В отличие от стукачества воровство не считалось в «усадьбе» большим преступлением. Таковым оно было только в случае, если младший что-то крал у старшего. Старшие имели право брать у младших всё – это было не воровством, а нормой. Воровство же с общей кухни и вовсе было настоящей доблестью. Дети «усадьбы» никогда не бывали сыты. Чувство голода преследовало их неотступно, и по ночам, когда дежурные нянечки мирно засыпали, они пробирались на кухню и воровали там сахар и порезанный ломтями хлеб, хранившийся в больших железных кадках. И эти куски чёрствого хлеба, с замиранием сердца выкраденные, и тайком поедаемый под одеялом, казались им самой вкусной пищей на свете!

Развлечений в «усадьбе» было немного: единственный телевизор, включаемый два раза в день (утром – мультики, вечером – сериал, повествующий о какой-нибудь неземной любви, над которой горькими слезами плакали нянечки и старшие девочки).

Любовь «настоящая» тоже была развлечением. Во всяком случае, для малышни, наблюдающей её со стороны. Однажды разгорелось пылкой страстью сердце шестнадцатилетнего джигита Арсена к прекрасной пятнадцатилетней Анфисе… Она пряталась от него в единственном недоступном месте – женском туалете, и он долго просиживал у его дверей, немало веселя, а подчас и смущая, входивших и выходивших подруг «Джульетты».

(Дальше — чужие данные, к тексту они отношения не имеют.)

theorem afterResponse_ran (bearing : Bool) (r1 : Byte) (n : Nat) (s : State) :
    Ran (tailBound bearing s.params.maxWaitBytes n) s (afterResponse bearing r1 n s).2 := by
  unfold afterResponse tailBound
  by_cases h0 : n = 0
  · simp only [h0, if_true]; exact Ran.refl s
  · simp only [h0, if_false]
    cases bearing
    · exact captureDirect_ran r1 n s
    · simp only [Bool.not_true, Bool.false_eq_true, if_false, if_true]
      split
      · exact (Ran.refl s).mono (by omega)
      · exact captureData_ran r1 n s

theorem transact_ran (app : Bool) (index : BitVec 6) (argument : BitVec 32) (n : Nat) (s : State) :
    Ran (transactBound app index s.params.maxWaitBytes n) s (transact app index argument n s).2 := by
  have hs := sendFrame_ran app index argument s
  have hw : (sendFrame app index argument s).params = s.params := hs.host.params
  have hp := hs.trans (poll_ran isResponse 0 (sendFrame app index argument s).params.maxWaitBytes _)
  unfold transact pollResponse transactBound
  split
  · rename_i s1 h
    rw [h, hw] at hp
    exact hp.mono (by omega)
  · rename_i r1 s1 h
    rw [h, hw] at hp
    have hw1 : s1.params = s.params := hp.host.params
    have hq := hp.trans (afterResponse_ran (dataBearing app index) r1 n s1)
    rw [hw1] at hq
    exact hq

theorem sendCommand_ran (cmd : Byte) (argument : BitVec 32) (n : Nat) (s : State) :
    Ran (commandBound cmd s.params.maxWaitBytes n) s (sendCommand cmd argument n s).2 := by
  unfold sendCommand commandBound
  by_cases hr : cmdRefused cmd = true
  · simp only [hr, if_true]; exact Ran.refl s
  · simp only [hr, Bool.false_eq_true, if_false]
    by_cases ha : cmdApp cmd = true
    · simp only [ha, if_true]
      have h55 := transact_ran false 55 0 0 s
      split
      · have h2 := h55.trans (transact_ran true (cmdIndex cmd) argument n (transact false 55 0 0 s).2)
        rw [h55.host.params] at h2
        exact h2
      · exact h55.mono (by omega)
    · simp only [ha, Bool.false_eq_true, if_false]
      exact transact_ran false (cmdIndex cmd) argument n s

theorem retryFrom_ran (cmd : Byte) (argument : BitVec 32) (required : Byte) (d fuel k : Nat)
    (last : CmdOut) (s : State) :
    Ran (fuel * commandBound cmd s.params.maxWaitBytes 0) s
      (retryFrom cmd argument required d fuel k last s).2 := by
  induction fuel generalizing k last s with
  | zero => simpa [retryFrom] using Ran.refl s
  | succ fuel ih =>
    have h1 := (Ran.setAttempt s k).trans (sendCommand_ran cmd argument 0 (s.setAttempt k))
    rw [State.setAttempt_params, Nat.zero_add] at h1
    unfold retryFrom
    simp only
    split
    · exact h1.mono (by rw [Nat.succ_mul]; omega)
    · have h2 := (h1.trans (Ran.delay _ d)).trans (ih (k + 1)
        ⟨(sendCommand cmd argument 0 (s.setAttempt k)).1.r1, none,
          some (sendCommand cmd argument 0 (s.setAttempt k)).1.failClass⟩ _)
      rw [State.delay_params, h1.host.params] at h2
      exact h2.mono (by rw [Nat.succ_mul]; omega)

theorem sendCommandRetry_ran (cmd : Byte) (argument : BitVec 32) (required : Byte) (n d : Nat) (s : State) :
    Ran (n * commandBound cmd s.params.maxWaitBytes 0) s
      (sendCommandRetry cmd argument required n d s).2 := by
  unfold sendCommandRetry
  split
  · exact (Ran.refl s).mono (by omega)
  · exact retryFrom_ran ..

/-- The end of a command adds no bus activity. -/
theorem finishCommand_ran (r : CmdOut × State) : Ran 0 r.2 (finishCommand r) := by
  unfold finishCommand
  split
  · exact Ran.refuse _
  · exact Ran.finish _ _ _

theorem finishRetry_ran (r : CmdOut × State) : Ran 0 r.2 (finishRetry r) := by
  unfold finishRetry
  split
  · exact Ran.refuse _
  · exact Ran.finish _ _ _

theorem waitReady_ran (s : State) : Ran s.params.readyWaitSteps s (waitReady s).2 :=
  poll_ran isCardReady s.params.readyWaitDelayUs s.params.readyWaitSteps s

theorem sendToken_ran (token : Byte) (s : State) :
    Ran (s.params.readyWaitSteps + 1) s (sendToken token s).2 := by
  have h := waitReady_ran s
  unfold sendToken
  simp only
  split
  · exact h.trans (send_ran token _)
  · exact h.mono (by omega)

theorem sendPayload_ran (payload : List Byte) (s : State) :
    Ran (payload.length + 3) s (sendPayload payload s).2 := by
  have h := ((Ran.setCrc16 s (crc16 s.params.crc16Seed payload)).trans (sendBytes_ran
    (payload ++ beBytes 2 (crc16 s.params.crc16Seed payload).toNat) _)).trans (recv_ran _)
  exact h.mono (by simp)

theorem transmitFrame_ran (token : Byte) (payload : List Byte) (s : State) :
    Ran (s.params.readyWaitSteps + 1 + payload.length + 2 + 1) s (transmitFrame token payload s).2 := by
  have h := sendToken_ran token s
  unfold transmitFrame
  split
  · rename_i e s1 he
    rw [he] at h
    exact h.mono (by omega)
  · rename_i s1 he
    rw [he] at h
    split
    · exact h.mono (by omega)
    · exact (h.trans (sendPayload_ran payload s1)).mono (by omega)

theorem transmitBlock_ran (offset : Nat) (token : Byte) (s : State) :
    Ran (s.params.readyWaitSteps + 1 + 512 + 2 + 1) s (transmitBlock offset token s).2 := by
  have h := transmitFrame_ran token (s.buf.readBytes offset sectorSize) s
  rw [Memory.readBytes_length] at h
  exact h

/-! ### Reception into the block buffer -/

/-- Bus activity that may also have written the `len` bytes of the block buffer at `a`. -/
structure Moved (n a len : Nat) (s t : State) : Prop where
  host    : SameHost s t
  session : SameSession s t
  control : SameControl s t
  outside : SameBufferOutside a len s t
  wf      : s.buf.wf = true → t.buf.wf = true
  grows   : Grows n s t

theorem Ran.moved {n : Nat} {s t : State} (h : Ran n s t) (a len : Nat) : Moved n a len s t :=
  ⟨h.host, h.session, h.control, fun _ _ => by rw [h.buf], fun w => by rw [h.buf]; exact w, h.grows⟩

theorem Moved.trans {m n a len : Nat} {s t u : State} (h : Moved m a len s t) (k : Moved n a len t u) :
    Moved (m + n) a len s u :=
  ⟨h.host.trans k.host, h.session.trans k.session, h.control.trans k.control,
    fun c hc => (k.outside c hc).trans (h.outside c hc), fun w => k.wf (h.wf w), h.grows.trans k.grows h.control.cs⟩

theorem Moved.mono {m n a len : Nat} {s t : State} (h : Moved m a len s t) (k : m ≤ n) :
    Moved n a len s t :=
  ⟨h.host, h.session, h.control, h.outside, h.wf, h.grows.mono k⟩

/-- A region inside a larger one. -/
theorem Moved.widen {n a len a' len' : Nat} {s t : State} (h : Moved n a len s t) (h1 : a' ≤ a)
    (h2 : a + len ≤ a' + len') : Moved n a' len' s t :=
  ⟨h.host, h.session, h.control, fun c hc => h.outside c (by omega), h.wf, h.grows⟩

theorem storeBytes_moved (a : Nat) (bytes : List Byte) (s : State) :
    Moved 0 a bytes.length s (s.storeBytes a bytes) :=
  ⟨⟨by simp, by simp⟩, ⟨by simp, by simp, by simp, by simp, by simp⟩,
    ⟨by simp, by simp, by simp, by simp, by simp, by simp, by simp⟩,
    fun c hc => by rw [State.storeBytes_buf]; exact Memory.read_writeBytes_outside _ _ _ hc,
    fun w => by rw [State.storeBytes_buf]; exact Memory.writeBytes_wf w _ _, ⟨[], by simp⟩⟩

theorem unspecify_moved (a n : Nat) (s : State) : Moved 0 a n s (s.unspecify a n) :=
  ⟨⟨by simp, by simp⟩, ⟨by simp, by simp, by simp, by simp, by simp⟩,
    ⟨by simp, by simp, by simp, by simp, by simp, by simp, by simp⟩,
    fun c hc => by
      rw [State.unspecify_buf]; exact Memory.read_writeBytes_outside _ _ _ (by simpa using hc),
    fun w => by rw [State.unspecify_buf]; exact Memory.writeBytes_wf w _ _, ⟨[], by simp⟩⟩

«Начальство» подобных романов, естественно, не одобряло, опасаясь, что «дело может зайти слишком далеко», как сказала медсестра Клавдия Александровна няне Шуре. Клавдию Александровну, дородную, сварливую бабищу, подчас не стеснявшуюся распускать руки, в «усадьбе» не любили, зато няню Шуру, милейшую старушку из сказок, которые она во множестве помнила наизусть и часто рассказывала, обожали все.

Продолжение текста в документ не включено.